Il arrive un moment où je préfère aller faire du vélo que d'en regarder. Je ferme la télé, je remplis ma bouteille de jus de canneberge. Une goutte d'huile sur la chaîne. Une barre tendre dans ma poche. C'est parti. À fond sur le grand plateau. Une échappée en solitaire. 70 km tout seul à 24.2 de moyenne, le peloton ne m'a jamais rejoint, non, madame. Savez la vraie différence entre un coureur du Tour de France et moi? Les chemins de terre. C'est ce moment de l'année où ils sont les plus praticables, bien damés, tunnels de verdure qui ne laissent filtrer qu'un peu de lumière mouillée, et, tout d'un coup, dans la mousse sur le revers du fossé, des chanterelles!

Je reviens de mes sorties à vélo les souliers crottés d'avoir trempé dans la vase des fossés, les mollets griffés de ronces et, dans ma sacoche, un bon kilo de chanterelles. C'est la vraie différence avec les coureurs du Tour de France et moi: les champignons. Il est vrai qu'ils n'ont pas de sacoche, je ne vois pas où ils pourraient les mettre.

Du Tour de France, j'aime deux choses: la France réellement magnifique en dehors des clichés des guides Michelin et la course quand il y en a une. Je déteste presque tout le reste, tout particulièrement la caravane, les anciens coureurs et leurs anecdotes - et par-dessus tout je déteste cet aéropage de corporatistes de la business sportive qui gouvernent le Tour de très haut, les Amaury, Jean-Claude Killy etc. cette [France d'en haut] qui sait tellement ce qu'il faut à celle d'en bas: un bon gros show de vélo-Disneyland (1).

Armstrong est leur homme, bien sûr. C'est le mien aussi, pour des raisons bien différentes, mais j'ai honte un petit peu quand même.

NON-SENS - Les vieux de la vieille du vélo se souviennent sûrement d'Yves Landry, l'âge d'or du cyclisme au Québec, des courses de prestige presque chaque semaine, des pelotons qui alignaient des Marcel Roy, Jules Béland, Cadorin, Filippin, Marinoni, Mecco, les jumeaux Lessard, Magella Tremblay et Yves Landry donc... Yves, aujourd'hui retraité du Cégep Lévis-Lauzon où il a été prof d'éduc 32 ans, Yves, qui vient de m'envoyer une petite réflexion saumâtre et pourtant très pertinente sur la première semaine du Tour. Réflexion qui rejoint, en partie, celle que je viens de vous faire sur le vélo-Disneyland.

Le CLM par équipes, résume Yves Landry, ça a tué le spectacle. Les écarts entre les équipes, reportés en temps réel au classement général INDIVIDUEL est un non-sens.

Ces écarts ne devraient compter que pour le classement par équipes. Lance Armstrong a, encore une fois, fait ses choux gras de ce non-sens, en prenant de deux à quatre minutes à ses adversaires. Les Astana ont mis de deux à quatre minutes à la plupart des prétendants au maillot jaune lors de ce CLM. Ils n'ont plus besoin d'attaquer, juste d'attendre. Ne reste plus pour nous amuser et amuser les médias que la guéguerre Armstrong-Contador sur laquelle les organisateurs ont tout misé.

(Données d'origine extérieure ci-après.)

/-- A host read step changes only the port's response, and the same read again gives the same response (20_memory.md
R104, R119). -/
def Obligations.HostReadsHaveNoSideEffect : Prop :=
  ∀ (s : State) (n : Size) (addr : Addr), ∃ r,
    hostStep (.read n addr) s = .next { s with resp := some r } ∧
    hostStep (.read n addr) { s with resp := some r } = .next { s with resp := some r }

/-! ### Steps -/

/-- A host access that is next runs the instruction its transaction decodes to; a write then leaves the free values of the
next step new (log entry 8). -/
def Obligations.StepRunsTheHostTransaction : Prop :=
  ∀ (s : State) (t : Txn) (rest : List Event) (i : Instr), s.pending = .host t :: rest → decode (.txn t) = .ok i →
    match t with
    | .read _ _ => step s = exec i { s with pending := rest }
    | .write _ _ _ => step s = mapNext State.newFree (exec i { s with pending := rest })

/-- A finer engine step runs the stream field the engine stands at, and the free values of the next step are new: that a
step is one field, and that the counter advances, are the model's own (log entries 4 and 8). In DECOMPRESS that field is
what the decoder reads from the next bits of the input (45_orchestration.md R358, R359, R362; 43_header.md R286, R287). -/
def Obligations.StepRunsTheStreamField : Prop :=
  (∀ (s : State) (rest : List Event) (i : Instr), s.pending = .fine :: rest → s.busy = true → s.nextField = some i →
    step s = mapNext State.newFree (exec i { s with pending := rest })) ∧
  ∀ (s : State) (i : Instr), s.rd.ok →
    (s.phase = .dMode → decode (.field .modeFlag (s.nextBits 1)) = .ok i → s.nextField = some i) ∧
    (s.phase = .dHdr → s.loop.stage = .pass1 → s.loop.s.toNat < nsyms s.dp.mode →
      (s.dp.mode = false → decode (.field .sizeClass (s.nextBits 2)) = .ok i → s.nextField = some i) ∧
      (s.dp.mode = true → decode (.field .existence (s.nextBits 1)) = .ok i → s.nextField = some i)) ∧
    (s.phase = .dHdr → s.loop.stage = .pass2 → s.loop.s.toNat < nsyms s.dp.mode → s.dp.mode = false →
      (s.clsAt s.loop.s.toNat = 1 → decode (.field .value8 (s.nextBits 8)) = .ok i → s.nextField = some i) ∧
      (s.clsAt s.loop.s.toNat = 2 → decode (.field .value16 (s.nextBits 16)) = .ok i → s.nextField = some i) ∧
      (s.clsAt s.loop.s.toNat = 3 → decode (.field .value32 (s.nextBits 32)) = .ok i → s.nextField = some i)) ∧
    (s.phase = .dHdr → s.loop.stage = .pass2 → s.loop.s.toNat < nsyms s.dp.mode → s.dp.mode = true →
      s.exAt s.loop.s.toNat = true →
      ∀ z, s.nextBits 1 = [z] →
        decode (.field .pairSize (z :: (s.past 1).nextBits (if z then 16 else 8))) = .ok i → s.nextField = some i) ∧
    (s.phase = .dWalk → s.dp.doneSyms ≠ s.dp.total → (∃ l r f k, s.loop.cur = .node l r f k) →
      s.rd.pos < 8 * s.rd.len.toNat → decode (.field .codeBit (s.nextBits 1)) = .ok i → s.nextField = some i)

/-! ### COMPRESS writes its fields -/

/-- The one-bit fields that COMPRESS writes: the mode flag at the start of C_HDR (30_encoding.md R145) and the code bits of
C_EMIT (R152). -/
def Obligations.OneBitFieldsAreWritten : Prop :=
  ∀ s : State, Inv s → s.room 1 →
    (s.phase = .cHdr → s.loop.stage = .entry →
      (s.dp.mode = false → s.appends .modeByte [false] { s.loop with stage := .pass1, s := 0 }) ∧
      (s.dp.mode = true → s.appends .modePair [true] { s.loop with stage := .pass1, s := 0 })) ∧
    (s.phase = .cEmit → ∀ rest,
      (s.loop.emit = some (false :: rest) → s.appends .codeLeft [false] { s.loop with emit := some rest }) ∧
      (s.loop.emit = some (true :: rest) → s.appends .codeRight [true] { s.loop with emit := some rest }))

/-- The byte-mode header fields that COMPRESS writes for symbol s: its class in the marker loop, its value in the value
loop (43_header.md R280, R281; 30_encoding.md R147, R148). -/
def Obligations.ByteHeaderFieldsAreWritten : Prop :=
  ∀ s : State, Inv s → s.phase = .cHdr → s.dp.mode = false → s.loop.s.toNat < 256 →
    let f := s.freqAt s.loop.s.toNat
    let l := { s.loop with s := s.loop.s + 1 }
    (s.loop.stage = .pass1 → s.room 2 →
      (f.toNat = 0 → s.appends .classAbsent [false, false] l) ∧
      (1 ≤ f.toNat → f.toNat ≤ 255 → s.appends (.classF8 none) [false, true] l) ∧
      (256 ≤ f.toNat → f.toNat ≤ 65535 → s.appends (.classF16 none) [true, false] l) ∧
      (65536 ≤ f.toNat → s.appends (.classF32 none) [true, true] l)) ∧
    (s.loop.stage = .pass2 →
      (∀ v : BitVec 8, f.toNat = v.toNat → 1 ≤ v.toNat → s.room 8 →
        s.appends (.classF8 (some v)) (bitsOf 8 v.toNat) l) ∧
      (∀ v : BitVec 16, f.toNat = v.toNat → 256 ≤ v.toNat → s.room 16 →
        s.appends (.classF16 (some v)) (bitsOf 16 v.toNat) l) ∧
      (∀ v : BitVec 32, f.toNat = v.toNat → 65536 ≤ v.toNat → s.room 32 →
        s.appends (.classF32 (some v)) (bitsOf 32 v.toNat) l))

/-- The pair-mode header fields that COMPRESS writes for symbol s: its existence bit in the marker loop, its size bit and
value in the value loop (43_header.md R283, R284; 30_encoding.md R149, R150). -/
def Obligations.PairHeaderFieldsAreWritten : Prop :=
  ∀ s : State, Inv s → s.phase = .cHdr → s.dp.mode = true → s.loop.s.toNat < 65536 →
    let f := s.freqAt s.loop.s.toNat
    let l := { s.loop with s := s.loop.s + 1 }
    (s.loop.stage = .pass1 → s.room 1 →
      (f = 0 → s.appends .pairAbsent [false] l) ∧ (f ≠ 0 → s.appends .pairPresent [true] l)) ∧
    (s.loop.stage = .pass2 →
      (∀ v : BitVec 8, f.toNat = v.toNat → 1 ≤ v.toNat → s.room 9 →
        s.appends (.pairSize8 v) (false :: bitsOf 8 v.toNat) l) ∧
      (∀ v : BitVec 16, f.toNat = v.toNat → 256 ≤ v.toNat → s.room 17 →
        s.appends (.pairSize16 v) (true :: bitsOf 16 v.toNat) l))
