/-! ### Flow -/

@[simp] theorem Flow.andThen_run (k : State → Flow) : (Flow.run s).andThen k = k s := rfl
@[simp] theorem Flow.andThen_ended (k : State → Flow) : (Flow.ended s).andThen k = .ended s := rfl
@[simp] theorem Flow.state_run : (Flow.run s).state = s := rfl
@[simp] theorem Flow.state_ended : (Flow.ended s).state = s := rfl

theorem Flow.outcome_eq (f : Flow) : f.outcome = .next f.state := rfl

/-- Going on after two lines is going on after each. -/
theorem Flow.andThen_eq_run {f : Flow} {k : State → Flow} {t : State} (h : f.andThen k = .run t) :
    ∃ u, f = .run u ∧ k u = .run t := by
  cases f with
  | run u => exact ⟨u, rfl, h⟩
  | ended u => cases h

/-- A run ended after two lines has ended in the first or in the second. -/
theorem Flow.andThen_eq_ended {f : Flow} {k : State → Flow} {t : State} (h : f.andThen k = .ended t) :
    f = .ended t ∨ ∃ u, f = .run u ∧ k u = .ended t := by
  cases f with
  | run u => exact .inr ⟨u, rfl, h⟩
  | ended u => cases h; exact .inl rfl

theorem Flow.andThen_assoc (f : Flow) (k l : State → Flow) :
    (f.andThen k).andThen l = f.andThen fun t => (k t).andThen l := by
  cases f <;> rfl

end Sys2Proof.Machine
end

Tu devrais proposer tes services au canal Évasion, Yves.

LA SCIENCE - Je l'ai déjà dit: Les Années lumière, le dimanche midi à Radio-Canada, est la meilleure émission de radio de toute la francophonie (sans ajouter qu'on est presque sûr de n'y jamais entendre Josélito Michaud).

Même quand je ne comprends pas tout, Les Années lumière est mon émission préférée. Ainsi, dans l'émission de dimanche (que je me suis fait enregistrer), ce morceau de poésie - c'est un spécialiste de physique quantique qui parle et qui dit: (en physique quantique) dans un milliardième de seconde, on a le temps de faire plein de choses.

Eh bien! c'est exactement le contraire de ce qui s'est passé dans l'étape du Tour de France le même jour, en quatre longues heures de course, ils n'ont pas trouvé le temps de faire quoi que ce soit.

(1) À lire absolument: l'article de Gérard Muteaud dans le Nouvel Observateur sous le titre «Madame Amaury et sa cassette».